____ EXERCISE MATERIALS

/-- A stream-context lookup (R434 to R441): key bits name the context and the sequence number, `len` the frame length of
container 57, `inCol` the colour of container 56; `ue` says the stored words are found uncorrectable. -/
def Core.polLookup (k : Core) (d key len inCol : Nat) (ue : Bool) : Core × Policed :=
  let w := dw d
  let i := key % 2 ^ 14
  let miss : Policed := ⟨.miss, none, false⟩
  if key % 2 ^ 32 / 2 ^ 14 ≠ 0 then (k, miss)
  else if ue ∨ k.td T.POL_CTX_POISON w 0 i = 1 then
    let k1 := if k.td T.POL_CTX_POISON w 0 i = 1 then k else ((k.tw T.POL_CTX_POISON w 0 i 1).ueFound w 8).raise w 0x48 0
    (k1, ⟨{ Found.miss with poisoned := true }, none, false⟩)
  else if k.pol T.POL_CTX_EN d i = 0 then (k, miss)
  else
    let b : Int := len + ovh8 (k.pol T.POL_CTX_OVH d i)
    let r := marker (k.pol T.POL_CTX_AWARE d i == 1) inCol (b * 1000000) (k.egr.tc.get (d * 16384 + i))
      (k.egr.tp.get (d * 16384 + i))
    let k1 := k.setPol d i r.2.1 r.2.2
    let q := k1.seqCheck d i (key / 2 ^ 32 % 2 ^ 32)
    let act := if r.1 = yellow then k.pol T.POL_CTX_Y_ACT d i else if r.1 = red then k.pol T.POL_CTX_R_ACT d i else 0
    let rmk := if r.1 = yellow then k.pol T.POL_CTX_Y_RMK d i else if r.1 = red then k.pol T.POL_CTX_R_RMK d i else 0
    let k2 := if r.1 = green then (q.1.taddInt T.POL_CTX_GREEN_BYTES w 0 i b).tbump T.POL_CTX_GREEN_PKTS w 0 i 1
      else if r.1 = yellow then (q.1.taddInt T.POL_CTX_YELLOW_BYTES w 0 i b).tbump T.POL_CTX_YELLOW_PKTS w 0 i 1
      else (q.1.taddInt T.POL_CTX_RED_BYTES w 0 i b).tbump T.POL_CTX_RED_PKTS w 0 i 1
    (k2, ⟨⟨[BitVec.ofNat 32 (k.pol T.POL_CTX_RMK_KIND d i * 2 ^ 16 + rmk * 2 ^ 8 + q.2.1 * 2 ^ 4 + act * 2 ^ 2 + r.1),
        BitVec.ofNat 32 q.2.2, 0, 0], true, false, false⟩, some r.1, act == 2⟩)

/-- Zero a context's counters and its sequence state (R451, R599). -/
def Core.polClear (k : Core) (d i : Nat) : Core :=
  [T.POL_CTX_LAST_SEQ, T.POL_CTX_SEQ_SEEN, T.POL_CTX_DUP_CNT, T.POL_CTX_GAP_CNT, T.POL_CTX_GREEN_BYTES,
   T.POL_CTX_YELLOW_BYTES, T.POL_CTX_RED_BYTES, T.POL_CTX_GREEN_PKTS, T.POL_CTX_YELLOW_PKTS, T.POL_CTX_RED_PKTS].foldl
    (fun k f => k.tw f (dw d) 0 i 0) k

/-- Fill both buckets of a context. -/
def Core.polFill (k : Core) (d i : Nat) : Core :=
  k.setPol d i (k.pol T.POL_CTX_CBS d i * 1000000) (k.pol T.POL_CTX_PBS d i * 1000000)

/-- The values a context write carries, and whether each is outside the encodings its field has. -/
def polValues (ws : List Nat) : List (TFld × Nat × Bool) :=
  let v (n hi lo : Nat) : Nat := bits (ws.getD n 0) hi lo
  [(T.POL_CTX_EN, v 0 31 31, false), (T.POL_CTX_AWARE, v 0 30 30, false), (T.POL_CTX_Y_ACT, v 0 29 28, v 0 29 28 == 3),
   (T.POL_CTX_R_ACT, v 0 27 26, v 0 27 26 == 3), (T.POL_CTX_RMK_KIND, v 0 25 24, v 0 25 24 == 3),
   (T.POL_CTX_SEQ_EN, v 0 23 23, false), (T.POL_CTX_Y_RMK, v 0 21 16, false), (T.POL_CTX_R_RMK, v 0 13 8, false),
   (T.POL_CTX_OVH, v 0 7 0, false), (T.POL_CTX_CIR, v 1 30 0, false), (T.POL_CTX_PIR, v 2 30 0, false),
   (T.POL_CTX_CBS, v 3 24 0, decide (16777216 < v 3 24 0)), (T.POL_CTX_PBS, v 4 24 0, decide (16777216 < v 4 24 0))]

/-- A context write is refused as a whole (R442): conditions that hold only while EN = 1. -/
def polRefused (ws : List Nat) : Bool :=
  let v (n hi lo : Nat) : Nat := bits (ws.getD n 0) hi lo
  v 0 31 31 == 1 && (decide (v 2 30 0 < v 1 30 0) || v 1 30 0 == 0 || decide (v 3 24 0 < 64) || decide (v 4 24 0 < 64) ||
    v 0 29 28 == 3 || v 0 27 26 == 3 || v 0 25 24 == 3)

/-- POL_CTX_WRITE (R442, R599): a write of a context's configuration, given as its five words. It comes into force at the
next refill, or is refused with FAIL and CFG_ERR; a field written with a reserved encoding keeps its value and sets
CFG_ERR (R25). A context whose POISON is 1 takes the write at once: POISON clears, its counters and sequence state become
0 and its buckets are filled. -/
def Core.polWrite (k : Core) (m : Master) (d i : Nat) (ws : List Nat) : Core :=
  let w := dw d
  if polRefused ws then (k.cfgErr w 0x49 m 0x204).wr (indFail 0x49 0x200) w 0 0 1
  else
    let vs := polValues ws
    let k0 := if vs.any (·.2.2) then k.cfgErr w 0x49 m 0x204 else k
    let k1 := (vs.foldl (fun k x => if x.2.2 then k else k.tw x.1 w 0 i x.2.1) k0).wr (indFail 0x49 0x200) w 0 0 0
    if k.td T.POL_CTX_POISON w 0 i = 1 then (((k1.tw T.POL_CTX_POISON w 0 i 0).polClear d i).polApply d i).polFill d i
    else { k1 with egr := { k1.egr with dirty := k1.egr.dirty ++ [(Tab.POL_CTX, w, 0, i)] } }

/-- POL_CTX_WRITE. -/
def execPolCtxWrite (m : Master) (d : Fin 8) (i : Fin 16384) (w0 w1 w2 w3 w4 : Word) (s : State) :
    Host.Outcome State Fault Refusal :=
  done (s.window m (dw d) 0x49 0x204 fun k => k.polWrite m d i [w0.toNat, w1.toNat, w2.toNat, w3.toNat, w4.toNat])

/-- POL_CLR (R451): GO clears the counters, LAST_SEQ and SEQ_SEEN of context INDEX and fills both buckets. -/
def execPolClr (m : Master) (d : Fin 8) (i : Fin 16384) (s : State) : Host.Outcome State Fault Refusal :=
  done (s.write m (dw d) 0x48 0x100 fun k =>
    ((k.wr R.POL_CLR_INDEX (dw d) 0 0 i).polClear d i).polFill d i)

/-! ### SHAPER_REFILL (R425, R428, R436, R442) -/

/-- A written shaper or context entry comes into force. -/
def Core.applyDirty (k : Core) (x : Nat × Nat × Nat × Nat) : Core :=
  if x.1 = Tab.SHP_Q then k.shpApply shpQ x.2.1 x.2.2.1 x.2.2.2
  else if x.1 = Tab.SHP_PORT then k.shpApply shpPort x.2.1 x.2.2.1 x.2.2.2
  else k.polApply (x.2.1 - 1) x.2.2.2

/-- How far ahead of elapsed follower time the next refill of a die lies, in 2^-16 ns: refills stand every 16 ns (R425). -/
def Core.refillAhead (k : Core) (d : Nat) : Nat := (k.egr.refills.get d + 1) * 1048576 - k.time.flow

/-- One refill on die `d`: written configurations come into force, then every enabled bucket gains. The refill stands at its
16 ns of elapsed follower time, which steps and realignments do not move (R425): the clock is brought to it. -/
def Core.refill (k' : Core) (d : Nat) : Core :=
  let w := dw d
  let k0 := k'.pass (k'.refillAhead d)
  let k := { k0 with egr := { k0.egr with refills := k0.egr.refills.set d (k0.egr.refills.get d + 1) } }
  let mine := k.egr.dirty.filter (·.2.1 == w)
  let k1 := mine.foldl Core.applyDirty { k with egr := { k.egr with dirty := k.egr.dirty.filter (·.2.1 != w) } }
  let k2 := (k1.listed T.SHP_Q_EN.eff w).foldl (fun k e => k.shpRefill shpQ w e.1 e.2) k1
  let k3 := (k2.listed T.SHP_PORT_EN.eff w).foldl (fun k e => k.shpRefill shpPort w e.1 e.2) k2
  let k4 := (k3.listed T.RMP_GRP_EN w).foldl (fun k e => k.setLevel T.RMP_GRP_LEVEL w 0 e.2
    (min ((k.rmp T.RMP_GRP_BURST.eff d e.2 : Int) * 1000000)
      (k.level T.RMP_GRP_LEVEL w 0 e.2 + k.rmp T.RMP_GRP_LIMIT d e.2 * 2))) k3
  (k4.listed T.POL_CTX_EN.eff w).foldl (fun k e => k.polRefill d e.2) k4

/-- SHAPER_REFILL. -/
def execShaperRefill (d : Fin 8) (s : State) : Host.Outcome State Fault Refusal := done (s.onCore fun k => k.refill d)

/-- GATE_CHANGE (R411, R414): the follower phase reaches the START of entry `entry` of the list in force, so the gates
are those of its MASK from here on. Which gates are open is read from the list and the phase; the command brings the
clock to that instant when it has not passed it. -/
def execGateChange (d : Fin 8) (l entry : Fin 256) (s : State) : Host.Outcome State Fault Refusal :=
  done (s.onCore fun k =>
    match k.ephAt d l 0 with
    | some es =>
      let start := (es.getD entry (0, 0)).1
      let at' := (start * k.time.span + 2 ^ 32 - 1) / 2 ^ 32
      if entry.val < es.length then k.pass (at' - k.time.elapsed) else k
    | none => k)

end Sys2Proof.Machine
end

________

» ACTIVITY: All that belongs in the answer is an exact copy of the lines from the start of the records above through the line with "found uncorrectable. -/".

» TASK OUTPUT:
/-- A stream-context lookup (R434 to R441): key bits name the context and the sequence number, `len` the frame length of
container 57, `inCol` the colour of container 56; `ue` says the stored words are found uncorrectable. -/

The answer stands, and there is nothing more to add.